One night father read about a man who had been hanged for killing another man, and they cut him down too soon, so he came alive, and they had to hang him over; and father got all worked up about it. He said the man had suffered death the first time to "all intents and purposes," so that fulfilled the requirements of the law, and they were wrong when they hanged him again. Laddie said it was a piece of bungling sure enough, but the law said a man must be "hanged by his neck until he was dead," and if he weren't dead, why, it was plain he hadn't fulfilled the requirements of the law, so they were forced to hang him again. Father said that law was wrong; the man never should have been hanged in the first place. They talked and argued until we were all excited about it, and the next evening after school Leon and I were helping pick apples, and when father and Laddie went to the barn with a load we sat down to rest and we thought about what they said.

"Gee, that was tough on the man!" said Leon, "but I guess the law is all right. Of course he wouldn't want to die, and twice over at that, but I don't suppose the man he killed liked to die either. I think if you take a life, it's all right to give your own to pay for it."

"Leon," I said, "some time when you are fighting Absalom Saunders or Lou Wicks, just awful, if you hit them too hard on some tender spot and kill them, would you want to die to pay for it?"

"I wouldn't want to, but I guess I'd have to," said Leon. "That's the law, and it's as good a way to make it as any. But I'm not going to kill any one. I've studied my physiology hard to find all the spots that will kill. I never hit them behind the ear, or in the pit of the stomach; I just black their eyes, bloody their snoots, and swat them on the chin to finish off with."

"Well, suppose they don't study their physiologies like you do, and hit YOU in the wrong place, and kill you, would you want THEM hanged by the neck until they were dead, to pay for it?"

"I don't think I'd want anything if I were dead," he said. "I wonder how it feels to die. Now THAT man knew. I'd like to be hanged enough to find out how it goes, and then come back, and brag about it. I don't think it hurts much; I believe I'll try it."

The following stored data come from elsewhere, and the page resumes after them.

-- ==== Sys2Proof/Tests/Slice0.lean ====
section
/-! SUPPORT. The model's own tests. Expected results come from spec/95_test_vectors.md and
spec/96_test_programs.md (the section is named at each), never from the model. After them, for every
statement that has hypotheses, a concrete state and operands that meet the hypotheses of each of its clauses. -/

namespace Sys2Proof.Tests

open Sys2Proof.Machine Sys2Proof.Claims

set_option Elab.async false

/-- H_REF and K_REF of spec/95_test_vectors.md, with `MEM_WORDS = 64`. -/
def refConfig : Config where
  generator := ⟨0x4AA1A0DA9, by decide⟩
  degree := 3
  poly := [⟨1, by decide⟩, ⟨0xFFFFFFFF00000000, by decide⟩, ⟨0, by decide⟩]
  memWords := 64

/-- A state of an instance with the given words in `MEM`, every other word 0. -/
def stateOf (c : Config) (cells : List (Nat × Word)) : State where
  hw := c
  mem := { powerOn := 0, cells := cells }
  status := 0
  inputs := []
  responses := []

/-- The reference instance. -/
def ref (cells : List (Nat × Word)) : State := stateOf refConfig cells

/-- The instance `K = 2`, `m(x) = x^2 − 7` of spec/95 section 2.5, which is admissible. -/
def quad (cells : List (Nat × Word)) : State := stateOf Config.quadratic cells

theorem quad_admissible (cells : List (Nat × Word)) : (quad cells).hw.Admissible := Config.quadratic_admissible

/-- The next state, where there is one. -/
def next? : Host.Outcome State Fault Refusal → Option State
  | .next t => some t
  | .fault _ => none
  | .refused _ => none

/-- The refusal, where there is one. -/
def refusal? : Host.Outcome State Fault Refusal → Option Refusal
  | .next _ => none
  | .fault _ => none
  | .refused r => some r

/-- The code in `STATUS` and the `n` words at `a` after a step. -/
def after (o : Host.Outcome State Fault Refusal) (a n : Nat) : Option (Nat × List Word) :=
  (next? o).map fun t => (t.status.toNat, t.mem.readWords a n)

theorem eq_next {o : Host.Outcome State Fault Refusal} {t : State} (h : next? o = some t) : o = .next t := by
  cases o with
  | next u => exact congrArg _ (Option.some.inj h)
  | fault f => cases h
  | refused r => cases h

theorem eq_refused {o : Host.Outcome State Fault Refusal} {r : Refusal} (h : refusal? o = some r) :
    o = .refused r := by
  cases o with
  | next u => cases h
  | fault f => cases h
  | refused q => exact congrArg _ (Option.some.inj h)

theorem exists_next {o : Host.Outcome State Fault Refusal} {c : BitVec 8}
    (h : (next? o).map State.status = some c) : ∃ t, o = .next t ∧ t.status = c := by
  cases o with
  | next u => exact ⟨u, rfl, Option.some.inj h⟩
  | fault f => cases h
  | refused r => cases h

So Leon took the rope Laddie lowered the baskets with, and threw it over a big limb. Then he rolled up a barrel and stood on it and put my sunbonnet on with the crown over his face, for a black cap, and made the rope into a slip noose over his head, and told me to stand back by the apple tree and hold the rope tight, until he said he was hanged enough. Then he stepped from the barrel. It jerked me toward him about a yard, as he came down smash! on his feet. I held with all my might, but he was too heavy—and falling that way. So he went to trying to fix some other plan, and I told him the sensible thing to do would be for him to hang me, because he'd be strong enough to hold me and I could tell him how it felt just as well. So we fixed me up like we had him, and when Leon got the rope stretched, he wrapped it twice around the apple tree so it wouldn't jerk him as it had me, and when he said "Ready," I stepped from the barrel. The last thing I heard was Leon telling me to say when I was hanged enough. I was so heavy, the rope stretched, and I went down until it almost tore off my head, and I couldn't get a single breath, so of course I didn't tell him, and I couldn't get on the barrel, and my tongue went out, and my chest swelled up, and my ears roared, and I kicked and struggled, and all the time I could hear Leon laughing, and shouting to keep it up, that I was dying fine; only he didn't know that I really was, and at last I didn't feel or know anything more.

When I came to, I was lying on the grass, while father was pumping my arms, and Laddie was pouring creek water on my face from his hat, and Leon was running around in circles, clear crazy. I heard father tell him he'd give him a scutching he'd remember to the day of his death; but inasmuch as I had told Leon to do it, I had to grab father and hold to him tight as I could, until I got breath enough to explain how it happened. Even then I wasn't sure what he was going to do.

After all that, when I tried to tell Leon how it felt, he just cried like a baby, and he wouldn't listen to a word, even when he'd wanted to know so badly. He said if I hadn't come back, he'd have gone to the barn and used the swing rope on himself, so it was a good thing I did, for one funeral would have cost enough, when we needed money so badly, not to mention how mother would have felt to have two of us go at once, like she had before. And anyway, it didn't amount to so awful much. It was pretty bad at first, but it didn't last long, and the next day my neck was only a little blue and stiff, and in three days it was all over, only a rough place where the rope grained the skin as I went down; but I never got to tell Leon how it felt; I just couldn't talk him into hearing, and it was quite interesting too; but still I easily saw why the man in the paper would object to dying twice, to pay for killing another man once.

When the apples were picked and the cabbage, beets, turnips, and potatoes were buried, some corn dried in the garret for new meal, pumpkins put in the cellar, the field corn all husked, and the butchering done, father said the work was in such fine shape, with Laddie to help, and there was so much more corn than he needed for us, and the price was so high, and the turkeys did so well, and everything, that he could pay back what mother helped him, and have quite a sum over.